I’m working through Wasserman’s *All of Nonparametric Statistics*, a wonderful and concise tour of nonparametric techniques. What is nonparametric statistics? It is a collection of estimation techniques that make as few assumptions as possible about the distribution from which your data came.

Let’s work through an example in R that’s mentioned in Chapter 3 of the book but not worked in much detail. We’ll use the nerve data set from Cox and Lewis (1966) frequently referenced by Wasserman and available on his website (data | description). The data measures the waiting time between pulses along a nerve fiber.

1 2 3 4 5 |
# load the data data_url = "http://www.stat.cmu.edu/~larry/all-of-nonpar/=data/nerve.dat" download.file(data_url, "nerve.dat") wt = scan("nerve.dat") n = length(wt) |

### Estimating the CDF

Given a sample $x_1,…,x_n \sim F$, where $F$ is a CDF, we can approximate $F$ by the empirical CDF:

$$\hat{F}(x) = \frac{1}{n}\sum_{i=1}^n I_{x_i}(x)$$ where $I_{x_i}$ is $0$ for $x<x_i$ and 1 otherwise. The $\hat{F}$ is designed so that the cumulative probability increases by $1/n$ after each sample points $x_i$. We can plot $\hat{F}$ with the following R snippet:

1 2 3 4 5 6 7 8 9 10 11 |
# empirical CDF F_hat = function(x) { sum(wt<=x)/length(wt) } # construct plot t = seq(0, 1.5, by=1.5/10000) pr = vapply(t, F_hat, 1) plot(t, pr, xlab="wait time", ylab="probability", type="s", col="blue", lwd=2) points(wt, vapply(wt, F_hat, 1), type="p", pch=20, cex=0.7, col="red", lwd=0) rug(wt) # adds the "rug" plot to the bottom of the plot |

### Estimating the Skewness

The skewness of a distribution is a measure of its symmetry. The skewness of a distribution $F$ is the third standardized moment of the distribution:

$$E\left[\frac{(x-\mu)^3}{\sigma^3}\right] =\frac{1}{\sigma^3} \int (x –\mu)^3 dF.$$

A normal distribution is perfectly symmetric and therefore has skewness $0$.

There are various estimators for the sample skewness.

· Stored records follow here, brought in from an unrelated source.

-- ==== Sys2Proof/Machine/Dispatch.lean ====
section
/-! DEFINITION. The dispatch of the commands: one arm for each constructor of Instr. -/

namespace Sys2Proof.Machine
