/-- While Obsidian serves. START with no load running latches source and address and begins (from the panel, DRAM in service and its identity block known, with a FLASH_READ of the header at MAP_OFFSET, at once or in the next blanking slot), BUSY showing; with a load running it waits, discarding an older waiting start. With no load, or one that waits for DRAM, a read's end changes nothing. When a panel map's last byte has been read, and the serial is not known, the bytes stand in a buffer that holds neither the map in use nor a staged one, and the checks wait. Otherwise they run on the bytes read, of a DRAM map those of DRAM now; a panel read that times out fails check 1. The outcome: a map that is rejected leaves nothing but the buffer's bytes and the report of the check; an accepted one is staged from the frame being scanned, with CALMAP_LOADED and its size, unless a stripe of its frame or a later one has been launched already: then it takes effect at once; one whose residuals alone fail is staged as parametric unless the newest map is full. The load is then over. -/
def Obligations.CalibrationMapLoads : Prop :=
  ∀ (s : State), serves s 14 = true →
    let serial := sliceBytes s.obs.ident 0 16
    let buf := if s.calmap.readDone then s.calmap.buf else freeBuffer s.calmap
    let kept (t : State) (b : Nat) : Prop := ∀ k, k < mapBuffer s b ∨ mapBuffer s b + 0x140000 ≤ k → readByte t k = readByte s k
    let from_ := if s.scan.running then s.scan.frame else 0
    let f := firstUnlaunched s.calmap.launched (s.calmap.launched.length + 1) from_
    let early := s.gal.toList.any fun g => g.launches.any fun l => frameGe l.record.frame.toNat f
    let staged (t : State) (m : MapRec) : Prop :=
      (early = false → t.calmap.staged = some m ∧ t.calmap.stagedFrom = from_ ∧ t.calmap.inUse = s.calmap.inUse) ∧
      (early = true → t.calmap.staged = none ∧ t.calmap.inUse = some m ∧ t.calmap.before = s.calmap.inUse ∧ readReg t obsCalmapFrame = BitVec.ofNat 32 f ∧
        getF t obsCalmapStatus 26 2 = kindCode m.kind)
    let closed (t : State) : Prop := t.calmap.load = none ∧ t.calmap.read = [] ∧ getB t obsCalmapStatus 31 = false
    let outcome (t : State) (got : List Byte) (failed : Bool) : Prop :=
      let rej := mapRejects s got failed serial
      closed t ∧ kept t buf ∧
      (rej ≠ 0 → t.calmap.staged = s.calmap.staged ∧ t.calmap.inUse = s.calmap.inUse ∧ getF t obsCalmapStatus 24 2 = 3 ∧ getF t obsCalmapStatus 0 4 = rej % 16 ∧
        tells t (evCode 2 14 0x0C2) rej) ∧
      (rej = 0 → mapDrops got ≠ 0 → getF t obsCalmapStatus 24 2 = 2 ∧ tells t (evCode 2 14 0x0C1) (mapDrops got) ∧
        (newestKind s.calmap = .full → t.calmap.staged = s.calmap.staged ∧ t.calmap.inUse = s.calmap.inUse) ∧
        (newestKind s.calmap ≠ .full → staged t ⟨buf, .parametric, 0, got.take 128, []⟩)) ∧
      (rej = 0 → mapDrops got = 0 → getF t obsCalmapStatus 24 2 = 1 ∧ tells t (evCode 2 14 0x0C0) (mapU got 8 4) ∧
        staged t ⟨buf, .full, (mapSubst got).length, got.take 128, mapSubst got⟩)
    (∀ q v, flag v 0 = true →
      let w := writeKey (reqMeets s q 14) obsCalmapCtrl v
      let st : MapStart := ⟨getB w obsCalmapCtrl 1, addr40 w obsCalmapAddrLo obsCalmapAddrHi⟩
      let asks := !st.dram && dramUp s && s.obs.identified
      let header : DrvCmd := ⟨0, 7, 0, leAt s.obs.ident 20 4, .bytes [64, 0, 0, 0]⟩
      (s.calmap.load = none → ∃ t, exec (.calmapStart q v) s = .next t ∧
        t.calmap = { s.calmap with load := some st, read := [], readDone := false, readFailed := false, asked := asks, waitDram := !dramUp s } ∧
        t.obs.sent = s.obs.sent ++ (if asks && drvFree s then [header] else []) ∧
        t.obs.drvWait = s.obs.drvWait ++ (if asks && !drvFree s then [header] else []) ∧ getB t obsCalmapStatus 31 = true) ∧
      (s.calmap.load.isSome = true → ∃ t, exec (.calmapStart q v) s = .next t ∧ t.calmap = { s.calmap with waiting := some st } ∧
        t.obs = s.obs ∧ getB t obsCalmapStatus 30 = true)) ∧
    (s.calmap.load = none ∨ s.calmap.waitDram = true → exec .calmapReadDone s = .next s ∧ exec .calmapReadTimeout s = .next s) ∧
    (∀ st, s.calmap.load = some st → s.calmap.waitDram = false →
      (st.dram = true ∨ s.calmap.readDone = true → exec .calmapReadTimeout s = .next s) ∧
      (st.dram = false → s.calmap.readDone = false → s.obs.identified = false → s.calmap.readFailed = false → ∃ t, exec .calmapReadDone s = .next t ∧
        t.calmap = { s.calmap with readDone := true, buf := buf } ∧ kept t buf ∧
        (dramStatus s (mapBuffer s buf) (s.calmap.read.take 0x140000).length = 0 →
          readBytes t (mapBuffer s buf) (s.calmap.read.take 0x140000).length = s.calmap.read.take 0x140000)) ∧
      (s.calmap.waiting = none →
        (st.dram = false → s.calmap.readDone = false → ∃ t, exec .calmapReadTimeout s = .next t ∧ closed t ∧ t.calmap.staged = s.calmap.staged ∧
          t.calmap.inUse = s.calmap.inUse ∧ t.mem = s.mem ∧ getF t obsCalmapStatus 24 2 = 3 ∧ getF t obsCalmapStatus 0 4 = 1 ∧ tells t (evCode 2 14 0x0C2) 1) ∧
        (s.obs.identified = true → st.dram = false ∨ s.calmap.readDone = true → ∃ t, exec .calmapReadDone s = .next t ∧
          outcome t s.calmap.read s.calmap.readFailed) ∧
        (s.obs.identified = true → st.dram = true → s.calmap.readDone = false →
          let total := if readStatus s 14 st.addr 64 = 0 then max 64 (min (readLe s (st.addr + 8) 4) 0x140000) else 64
          let bad := readStatus s 14 st.addr total != 0
          ∃ t, exec .calmapReadDone s = .next t ∧ outcome t (if bad then [] else readBytes s st.addr total) (s.calmap.readFailed || bad))))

From the example above, we might chose to take: $$T = \frac{1}{\sigma} \int (x –\mu)^3 d\hat{F} = \frac{1}{n}\sum_{i=1}^n \left(\frac{ (x_i – \bar{x})}{\bar{\sigma}} \right)^3$$ where $\bar{x}$ is the sample mean and $\bar{\sigma}$ is the sample standard deviation. With this definition we can compute that the skewness is approximately $1.75794$.

1 2 3 4 5 6 7 8 9 |
skewness = function(x) { n = length(x) mu_hat = mean(x) m2 = sd(x) m3 = sum((x-mu_hat)**3)/n m3/(m2^3) } sk_plug = sk_form(wt) cat("Plug-in estimated skewness: ", sk_plug) |

### Standard Errors: Jackknife

How can we decide if the skewness estimate of $1.75794$ is significantly different from $0$? Let’s compute a confidence interval. To do this though, we’ll need a way to estimate standard errors for the distribution of the skewness estimator $T$. If we’re not willing to make any assumptions about this distribution, how can we estimate its standard errors? One approach is to apply the Jackknife algorithm. With the simplest version of Jackknife, we first estimate the skewness over the sample $n$ times, excluding one value at each pass. Let $T_{-i}$ denote the skewness estimate from the data $x_1,…,x_n$ with the $i$-th observation excluded. The Jackknife estimator is:

$$T_{\mathrm{jack}} = T – (n-1)\left(T – \sum_{i=1}^n T_{-i}\right) = \frac{1}{n} \sum_{i=1}^n \psi_i$$

where:

$$ \psi_i = nT – (n-1)T_{-i}$$

are called the pseudo-values. The estimated variance of $T$ via the Jackknife is

$$ V(T) = \frac{v_{\psi}}{n} $$

where $v_{\psi}$ is the sample variance of the pseudo-values. We compute this in R with:

1 2 3 4 |
sk_plug = skewness(wt) pseudo_values = vapply(1:n, function(i) (n*sk_plug - (n-1)*skewness(wt[-i])), 1) sk_se_jack = sqrt(var(pseudo_values)/n) cat("Jackknife estimated skewness SE: ", sk_se_jack) |

and we find that the standard error is approximately $0.1716485$. If we apply a normal confidence interval approximation, we estimate that a 95% confidence interval for the skewness of the nerve data is:

$$1.75794 \pm 2 \cdot 0.1716485$$

Because $0$ does not lie in this confidence interval, we can be fairly certain that the true distribution of the nerve wait times is skewed.